Tasks#
Task configs are ‘high-level’ configs which configure the transforms outputs, losses and metrics of the model.
Specific training objects are achieved through the use of Transforms.
Note
To change the task, use a command with a format like:
workshop train task=<TASK_NAME> dataset=cath encoder=gvp trainer=cpu ...
# or
python proteinworkshop/train.py task=<TASK_NAME> dataset=cath encoder=gvp trainer=cpu ... # or trainer=gpu
Where <TASK_NAME>
is one of the tasks listed below.
See also
Denoising Tasks#
Sequence Denoising (sequence_denoising
)#
This config trains a model to predict the original identies of the corrupted residues in a protein sequence.
The corruption is configured by the sequence noise transform <proteinworkshop.tasks.sequence_denoising.SequenceNoiseTransform
>, which can be configured to apply masking or mutation
corruptions in various amounts to the input sequence.

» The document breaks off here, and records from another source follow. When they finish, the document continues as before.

-- ==== Sys2Proof/WellFormed.lean ====
section
/-! DEFINITION. Which commands are well formed: the operands that no bus, host or engine can produce are refused here (an SCP payload
longer than the buffer of 03 R83, a submission entry that is not 64 B, an Ozol field that 05 R154 reserves, an address above the
DRAM of 11 R340). A meaning is total all the same. -/

namespace Sys2Proof

/-- The payload of an SCP command fits MBX_CMD (03 R83). -/
def scpFits (payload : Bytes) : Bool := decide (payload.length ≤ 4064)

/-- A device address of DRAM (11 R340). -/
def dramAddr (a : BitVec 39) : Bool := decide (a.toNat < 384 * 2 ^ 30)

/-- The well-formed commands. -/
def Instr.wellFormed (i : Instr) : Bool :=
  match i with
  | .registerWrite _ _ _ _ _ => true
  | .bar0Read _ _ _ _ => true
  | .fabricPacketReceive _ _ _ _ _ _ _ _ _ => true
  | .staleBindingReply _ _ => true
  | .laneFault link lane => decide (lane.val % 1024 < if link.val < 22 then 1024 else if link.val < 30 then 256 else 128)
  | .spareSubstitution _ _ _ => true
  | .wingRebind _ _ _ _ payload => scpFits payload
  | .rebindDrainDone _ _ _ => true
  | .drainTimeout _ _ _ => true
  | .wingGrant _ _ _ _ payload => scpFits payload
  | .wingQuery _ _ _ _ payload => scpFits payload
  | .violationSummary _ _ => true
  | .wingEnable _ _ => true
  | .wingApply _ _ => true
  | .wingDisable _ _ => true
  | .wingDrainDone _ => true
  | .wingCheckDone _ => true
  | .mbxGo _ _ => true
  | .commandTimeout _ _ => true
  | .hello _ _ _ _ payload => scpFits payload
  | .authQuery _ _ _ _ payload => scpFits payload
  | .authHandover _ _ _ _ payload => scpFits payload
  | .heartbeatTimer _ _ => true
  | .heartbeatReceive _ _ => true
  | .heartbeatSlot _ => true
  | .beatConfirmTimer _ _ => true
  | .termAdvanceAck _ => true
  | .termAdvanceTimeout _ => true
  | .rebuildDone _ => true
  | .termStaleReply _ _ => true
  | .fenceDone _ => true
  | .noAuthorityTimeout => true
  | .queSqDb _ _ _ => true
  | .queCqDb _ _ _ => true
  | .queSelWrite _ _ => true
  | .queueEnable _ => true
  | .queueDisable _ => true
  | .queueDrainDone _ => true
  | .queueResume _ => true
  | .queueEnableEvalDone _ _ => true
  | .entryFetch _ entry _ => decide (entry.length = 64)
  | .imageValidated _ _ => true
  | .requestDispatch _ => true
  | .requestEnd _ => true
  | .completionWrite _ => true
  | .irqCoalesceTimeout _ => true
  | .replyReadReturn _ _ => true
  | .fenceTimeout _ => true
  | .docentLoadDone _ _ => true
  | .ozNop _ => true
  | .ozEnd _ => true
  | .ozSync _ _ => true
  | .ozBarrier _ _ => true
  | .ozPrio _ _ => true
  | .ozAdd _ _ _ _ => true
  | .ozSub _ _ _ _ => true
  | .ozAnd _ _ _ _ => true
  | .ozOr _ _ _ _ => true
  | .ozXor _ _ _ _ => true
  | .ozShl _ _ _ _ => true
  | .ozShr _ _ _ _ => true
  | .ozSar _ _ _ _ => true
  | .ozMul _ _ _ _ => true
  | .ozMinu _ _ _ _ => true
  | .ozMaxu _ _ _ _ => true
  | .ozSltu _ _ _ _ => true
  | .ozSlt _ _ _ _ => true
  | .ozAddi _ _ _ _ => true
  | .ozAndi _ _ _ _ => true
  | .ozOri _ _ _ _ => true
  | .ozXori _ _ _ _ => true
  | .ozShli _ _ _ _ => true
  | .ozShri _ _ _ _ => true
  | .ozSari _ _ _ _ => true
  | .ozMovhi _ _ _ _ => true
  | .ozMovi _ _ _ => true
  | .ozJmp _ _ => true
  | .ozBeq _ _ _ _ => true
  | .ozBne _ _ _ _ => true
  | .ozBltu _ _ _ _ => true
  | .ozBgeu _ _ _ _ => true
  | .ozBlt _ _ _ _ => true
  | .ozBge _ _ _ _ => true
  | .ozLoop _ ra _ => decide (ra ≠ 0)
  | .ozCall _ _ => true
  | .ozRet _ => true
  | .ozJr _ _ => true
  | .ozLda _ _ _ _ => true
  | .ldaDataReturn _ _ => true
  | .ozLdc _ _ _ _ => true
  | .ozLds _ _ _ _ => true
  | .ozSts _ _ _ _ => true
  | .ozRdsr _ _ sel => decide (sel.toNat ≤ 10)
  | .ozDld _ _ _ => true
  | .ozDset _ _ _ _ => true
  | .ozMmul _ _ _ unit => decide (unit.toNat ≤ 1)
  | .ozVec _ _ _ unit => decide (unit = 0)
  | .ozRed _ _ _ unit => decide (unit = 0)
  | .ozStrm _ _ _ _ => true
  | .ozGpeb _ _ _ unit => decide (unit = 0)
  | .ozWait _ _ => true
  | .ozWaitall _ => true
  | .ozPoll _ _ _ => true
  | .docentFaultReport _ => true
  | .watchdogExpiry _ => true
  | .arbiterRound _ => true
  | .catTableCreate _ _ _ _ payload => scpFits payload
  | .tableCreateClearDone _ => true
  | .catTableDelete _ _ _ _ payload => scpFits payload
  | .tableStorageClear _ => true
  | .tableStorageClearDone _ => true
  | .catPin _ _ _ _ payload => scpFits payload
  | .catUnpin _ _ _ _ payload => scpFits payload
  | .gpeRowReadDone _ _ _ _ => true
  | .partialReceive _ _ _ _ _ _ => true
  | .gpeBatchDone _ _ _ => true
  | .catUpdEnable _ _ _ _ => true
  | .catUpdDisable _ _ _ => true
  | .catUpdResume _ _ _ => true
  | .catUpdTail _ _ _ _ => true
  | .updateRecordApply _ _ _ _ => true
  | .updateRecordDone _ _ => true
  | .versionReclaim _ _ => true
  | .epochOpen _ _ _ _ payload => scpFits payload
  | .epochCommit _ _ _ _ payload => scpFits payload
  | .epochCommitTimeout _ _ => true
  | .epochRetire _ _ _ _ payload => scpFits payload
  | .epochRetireTimeout _ _ => true
  | .discardRestoreDone _ _ => true
  | .stallForcedRetire _ _ => true
  | .pairRecordReceive _ _ _ _ _ _ => true
  | .pairRecordAck _ _ _ _ => true
  | .partnerCommitRequest _ _ _ _ _ => true
  | .partnerCommitReply _ _ _ _ _ => true
  | .matrixDescriptorDone _ _ _ => true
  | .duplicateVerdict _ _ => true
  | .mismatchDecay _ => true
  | .vectorDescriptorDone _ _ _ => true
  | .reductionDescriptorDone _ _ _ => true
  | .tileDelivered _ _ => true
  | .streamDescriptorDone _ => true
  | .streamPageFault _ _ => true
  | .scheduleIntervalExpiry _ => true
  | .wcetExpiry _ => true
  | .bubbleStartupTimeout _ => true
  | .checkpointStopTimeout _ => true
  | .checkpointCopyDone _ => true
  | .checkpointResume _ => true
  | .dramTempSample _ temps => decide (temps.length = 16)
  | .bankRefresh _ _ _ => true
  | .dramLineRead addr _ _ => dramAddr addr
  | .dramLineWrite addr data _ => dramAddr addr && decide (data.length = 64)
  | .rolloverKeyLoaded _ => true
  | .rolloverKeyTimeout _ => true
  | .rolloverSweepDone _ => true
  | .patrolScrub addr _ => dramAddr addr
  | .translationSync _ _ _ _ payload => scpFits payload
  | .walkComplete _ _ _ _ => true
  | .atsInvalidate _ _ _ _ => true
  | .atsTranslationCompletion _ _ _ _ _ _ => true
  | .hostErrorCompletion _ _ => true
  | .priResponse _ _ _ => true
  | .priTimeout _ _ => true
  | .bar2Access _ write off len data _ => decide (1 ≤ len.val) && decide (off.toNat % 4096 + len.val ≤ 4096) && decide (data.length = if write then len.val else 0)
  | .spareSwap _ _ _ _ payload => scpFits payload
  | .quarantineClear _ _ _ _ payload => scpFits payload
  | .pairConfigure _ _ _ _ payload => scpFits payload
  | .pairLease _ _ _ _ payload => scpFits payload
  | .pairStatus _ _ _ _ payload => scpFits payload
  | .pairResync _ _ _ _ payload => scpFits payload
  | .pairReset _ _ _ _ payload => scpFits payload
  | .pairResetReceive level => decide (level.val = 3 ∨ level.val = 4)
  | .ranriFrameReceive _ _ _ => true
  | .keepaliveTick _ => true
  | .laneFailure _ _ _ => true
  | .linkDieDown _ => true
  | .trainingRetryTimer => true
  | .linkTrained _ => true
  | .timeOffsetMeasure _ => true
  | .epochReportTick => true
  | .epochReportReceive _ _ _ => true
  | .partnerLookupReceive _ _ _ _ _ _ _ => true
  | .remoteBatchTimeout _ _ => true
  | .leaseMessageReceive _ _ _ => true
  | .leaseExpiry => true
  | .witnessRenewTimer => true
  | .claimDelayExpiry => true
  | .claimTimer => true
  | .witnessGrant _ _ _ => true
  | .witnessRefuse _ _ _ => true
  | .partnerTableRequest _ _ _ _ => true
  | .partnerTableReply _ _ _ => true
  | .resyncRowReceive _ _ _ _ _ _ => true
  | .resyncDone _ _ _ _ => true
  | .hostPortMove _ _ _ _ payload => scpFits payload
  | .hostPortMoveDrained => true
  | .hostLinkDown _ => true
  | .hostLinkUp _ => true
  | .standbyPortReset => true
  | .msixUnmask _ _ => true
  | .pcieConfigWrite _ _ _ _ => true
  | .doeDiscovery _ _ => true
  | .doeAbort _ => true
  | .doeUnsupportedObject _ => true
  | .ethFrameReceive _ _ => true
  | .roceSendReceive _ _ data _ => decide (data.length ≤ 65536)
  | .roceAckReceive _ _ => true
  | .roceRetryTimeout _ => true
  | .cnpReceive _ => true
  | .rateIncreaseTimer _ => true
  | .flowModifyInit _ => true
  | .flowModifyRtr _ => true
  | .flowModifyRts _ => true
  | .flowModifyReset _ => true
  | .flowModifyError _ => true
  | .ethPcsLockChange _ _ => true
  | .getVersion _ => true
  | .getCapabilities _ => true
  | .negotiateAlgorithms _ => true
  | .getDigests _ => true
  | .getCertificate _ _ => true
  | .challenge _ _ nonce => decide (nonce.length = 32)
  | .getMeasurements _ _ nonce => decide (nonce.length = 32)
  | .keyExchange _ _ _ _ => true
  | .finish _ _ _ => true
  | .spdmHeartbeat _ _ => true
  | .keyUpdate _ _ => true
  | .endSession _ _ => true
  | .ideKeyProgram _ _ _ _ _ => true
  | .kSetGo _ _ _ => true
  | .ideIntegrityFailure _ => true
  | .lockInterface fn _ => decide (fn ≠ 0)
  | .startInterface fn => decide (fn ≠ 0)
  | .stopInterface fn => decide (fn ≠ 0)
  | .getDeviceInterfaceReport _ => true
  | .vaultStatus _ _ _ _ payload => scpFits payload
  | .vaultSelftest _ _ _ _ payload => scpFits payload
  | .vaultKeyImport _ _ _ _ payload => scpFits payload
  | .vaultZeroize _ _ _ _ payload => scpFits payload
  | .logRead _ _ _ _ payload => scpFits payload
  | .logExport _ _ _ _ payload => scpFits payload
  | .logAck _ _ _ _ payload => scpFits payload
  | .modeReqNonApproved _ => true
  | .modeReqApproved _ _ => true
  | .vaultLinkRestore => true
  | .vaultLinkLoss => true
  | .tamperTrip _ => true
  | .tamperClear _ _ => true
  | .entropyHealthFail => true
  | .powerOn _ => true
  | .perst => true
  | .hotReset => true
  | .flrPf0 => true
  | .flrVf fn => decide (fn ≠ 0)
  | .wingReset _ _ _ _ payload => scpFits payload
  | .resetRequest _ _ _ _ payload => scpFits payload
  | .curatorWdog _ => true
  | .deviceWdog => true
  | .blockResetIdle _ _ _ => true
  | .blockResetIdleTimeout _ _ => true
  | .resetRelease _ _ _ => true
  | .bootComplete _ _ _ _ => true
  | .rstMapWrite _ src _ => decide (src < 12)
  | .clockMonitorTrip _ => true
  | .timestampSyncTick => true
  | .powerMonitorTick _ dies => decide (dies.length = 20)
  | .excursionTimeout => true
  | .thermalSample _ => true
  | .cellIdleGate _ => true
  | .pf0D3hotEntry => true
  | .pf0D0Return => true
  | .vfD3hotEntry fn => decide (fn ≠ 0)
  | .vfD0Return fn => decide (fn ≠ 0)
  | .pwrOkFall => true
  | .railFault => true
  | .emberPowerLoss => true
  | .ventRecordReceive _ producer => decide (producer < 20)
  | .alarmCreditReturn => true
  | .stormAccumulatorClose _ => true
  | .ventConfigure _ _ _ _ payload => scpFits payload
  | .ventStatus _ _ _ _ payload => scpFits payload
  | .ventTraceWindow _ _ _ _ payload => scpFits payload
  | .traceWindowStart _ => true
  | .traceWindowEnd _ _ _ => true
  | .vntRingHeadWrite _ _ _ => true
  | .ventMemoryFail _ => true
  | .alarmUnackedTimeout => true
  | .lwClear _ => true
  | .ventWriteAccepted _ => true
  | .firmwareLoad _ _ _ _ payload => scpFits payload
  | .firmwareActivate _ _ _ _ payload => scpFits payload
  | .firmwareCommit _ _ _ _ payload => scpFits payload
  | .rollback _ _ _ _ payload => scpFits payload
  | .archiveWrite => true
  | .marginRun _ _ _ _ payload => scpFits payload
  | .marginApply _ _ _ _ payload => scpFits payload
  | .repairQuery _ _ _ _ payload => scpFits payload
  | .repairRow _ _ _ _ payload => scpFits payload
  | .repairLane _ _ _ _ payload => scpFits payload
  | .testUnlock _ => true
  | .testLock _ => true
  | .patternTest _ => true
  | .patternTestDone bad => bad.all dramAddr
  | .mbist _ => true
  | .mbistDone _ => true
  | .jtagBypass _ => true
  | .jtagIdcode => true
  | .jtagSamplePreload _ => true
  | .jtagExtest => true
  | .jtagClamp => true
  | .jtagHighz => true
  | .sidebandRead _ => true
  | .sidebandWrite _ => true
  | .laserProbe _ _ _ => true

end Sys2Proof
end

config/task/sequence_denoising.yaml
# @package _global_
defaults:
- override /metrics:
- accuracy
- f1_score
- perplexity
- override /decoder:
- residue_type
- override /transforms:
- remove_missing_ca
- sequence_denoising
dataset:
num_classes: 23
callbacks:
early_stopping:
monitor: val/residue_type/accuracy
mode: "max"
model_checkpoint:
monitor: val/residue_type/accuracy
mode: "max"
task:
task: "sequence_denoising"
classification_type: "multiclass"
metric_average: "micro"
losses:
residue_type: cross_entropy
label_smoothing: 0.0
output:
- residue_type
supervise_on:
- residue_type
Structure Denoising (structure_denoising
)#
This config trains a model to predict the original Cartesian coordinates of the corrupted residues in a protein structure.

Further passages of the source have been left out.